Production Outage: Prometheus 3.0 Out of Memory Crashed Our K8s Monitoring Stack

#production #outage #prometheus #memory

Production Outage: Prometheus 3.0 Out of Memory Crashed Our K8s Monitoring Stack

Postmortem for the incident occurring on October 12, 2024, affecting all production Kubernetes clusters in the us-east-1 region.

Incident Summary

At 09:17 UTC on October 12, 2024, our primary Prometheus 3.0 instance running in Kubernetes was out-of-memory (OOM) killed by the kubelet, taking down our entire monitoring stack. This resulted in a 47-minute gap in metrics collection, no alerting for downstream services, and blind spots for on-call engineering teams during peak traffic hours. The incident was resolved by rolling back to Prometheus 2.47.1 at 10:04 UTC.

Timeline

2024-10-11 22:00 UTC: Planned upgrade of Prometheus from 2.47.1 to 3.0.0 in production, following successful staging validation.
2024-10-12 09:15 UTC: Morning traffic ramp-up begins, Prometheus memory usage climbs past 3.8Gi (90% of the 4Gi container limit).
09:17 UTC: Prometheus pod OOM-killed by kubelet.
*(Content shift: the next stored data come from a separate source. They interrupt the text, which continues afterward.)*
-- ==== Sys2Proof/Machine/Island.lean ====
section
/-! DEFINITION. The safety island (R300–R336): safety modes, Skink health, dual inputs, twin path, fingerprint, RESUME,
the Skink image, life cycle and commissioning sessions. -/

namespace Sys2Proof.Machine

/-- Flags as a number, the first in bit 0. -/
def ofBits : List Bool → Nat
  | [] => 0
  | b :: t => flag b + 2 * ofBits t

/-- SFT_SK_HEALTH and SFT_MODE.SK_HEALTHY show it. -/
def State.showHealth (s : State) : State :=
  (s.wr SFT_SK_HEALTH_FAIL (ofBits s.skinkFails)).wr SFT_MODE_SK_HEALTHY (flag s.healthy)

/-- The mode (R300). -/
def State.mode (s : State) : Nat := s.rd SFT_MODE_MODE

/-- The mode without a lock-out: NORMAL, or DEGRADED where a feature is off (R301). -/
def State.featureMode (s : State) : Nat := if s.rd SFT_FEAT_FEAT_OFF = 0 then 0 else 1

/-- CAUSE_REC is set, now or when the record of the cause is made (R313). -/
def State.noteCause (s : State) (r : CauseRef) : State :=
  match r with
  | .msg id => (s.setSft { s.sft with causeMsg := some id, readAt := none }).wr SFT_LOCK_STAT_READ_OK 0
  | .record n => ((s.setSft { s.sft with causeMsg := none, readAt := none }).wr SFT_LOCK_STAT_READ_OK 0).wr SFT_LOCK_CAUSE_REC n

/-- Self-tests that a FALLBACK or DARK mode cuts short (R380). -/
def State.modeCuts (s : State) : State :=
  s.cutShort 1 (fun t => t.num == 2 || t.num == 6 || fieldState s.life.state)

/-- The mode becomes FALLBACK (R301, R417). -/
def State.enterFallback (s : State) (r : CauseRef) : State :=
  ((((s.wr SFT_MODE_MODE 2).noteCause r).wr LCS_BOOT_HW_RUN 0).wr LCS_BOOT_FIRST_LIGHT 0).modeCuts

/-- The mode becomes DARK: BLANK command, LIMP_N low (R301). -/
def State.enterDark (s : State) (r : CauseRef) : State :=
  let s1 := ((((s.wr SFT_MODE_MODE 3).wr SFT_MODE_LIMP 1).noteCause r).wr LCS_BOOT_HW_RUN 0).wr LCS_BOOT_FIRST_LIGHT 0
  ({ s1.sendBlank with sft := { s1.sft with limpHigh := false } }).modeCuts

/-- A fallback cause, or a dark cause, is acted on (R301). -/
def State.act (s : State) (dark : Bool) (r : CauseRef) : State :=
  let s1 := s.showHealth
  if s1.mode = 3 then s1
  else if dark ∨ ¬ s1.healthy then s1.enterDark r
  else if s1.mode = 2 then s1
  else s1.enterFallback r

/-- A cause is seen; before start-up ends it is collected (R407). -/
def State.cause (s : State) (dark : Bool) (r : CauseRef) : State :=
  if s.isOn LCS_BOOT_ENDED then s.act dark r
  else s.setSft { s.sft with collected := s.sft.collected ++ [(dark, r)] }

/-- Health is looked at again; in FALLBACK an unhealthy path is a dark cause (R301, R304). -/
def State.healthWatch (s : State) (r : CauseRef) : State :=
  let s1 := s.showHealth
  if s1.isOn LCS_BOOT_ENDED ∧ s1.mode = 2 ∧ ¬ s1.healthy then s1.enterDark r else s1

/-- Health is looked at after a command that can change it; a failing condition's own message is the cause (R313), and a
path that no message turned unhealthy has none. -/
def State.watched (s : State) : State :=
  let s1 := s.healthWatch s.sft.failRef
  if s1.healthy then s1.setSft { s1.sft with failRef := noRecord } else s1

/-- Start-up ends: every cause collected is acted on (R407). -/
def State.endStartup (s : State) : State :=
  if s.isOn LCS_BOOT_ENDED then s
  else
    let s1 := (s.wr LCS_BOOT_ENDED 1).setSft { s.sft with collected := [] }
    (s.sft.collected.foldl (fun a c => a.act c.1 c.2) s1).healthWatch s.sft.failRef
Monitoring dashboards go blank, no new alerts fire.
09:22 UTC: On-call engineer notices blank Grafana dashboards, confirms Prometheus pod is in CrashLoopBackOff.
09:31 UTC: Rollback to Prometheus 2.47.1 initiated.
09:38 UTC: Prometheus 2.47.1 pod running, scraping resumes, dashboards populate.
10:04 UTC: All monitoring alerts re-enabled, incident declared resolved.

Root Cause Analysis

Two compounding factors led to the OOM crash:

Prometheus 3.0 default memory footprint increase: Prometheus 3.0 introduced a redesigned TSDB index cache that improves query latency by 40% but doubles default in-memory index storage compared to 2.x. Our existing 4Gi memory limit, sized for 2.x, was insufficient for 3.0 under production load.
Unoptimized high-cardinality metrics: A new payments microservice deployed on October 10 added 12,400 new time series with untruncated user_id labels, increasing total active series by 18% compared to staging load. This caused the 3.0 index cache to grow beyond the available memory.

We also identified a gap in our upgrade process: we did not run memory stress tests in staging with production-like time series counts, as staging only had 60% of the active series present in production.

Impact

47 minutes of lost metrics for all production services, including critical payments and auth systems.
No alerting for 32 minutes (alerts rely on Prometheus), delaying detection of a minor API latency spike in the payments service.
On-call teams had no visibility into cluster health, node utilization, or pod status during the outage window.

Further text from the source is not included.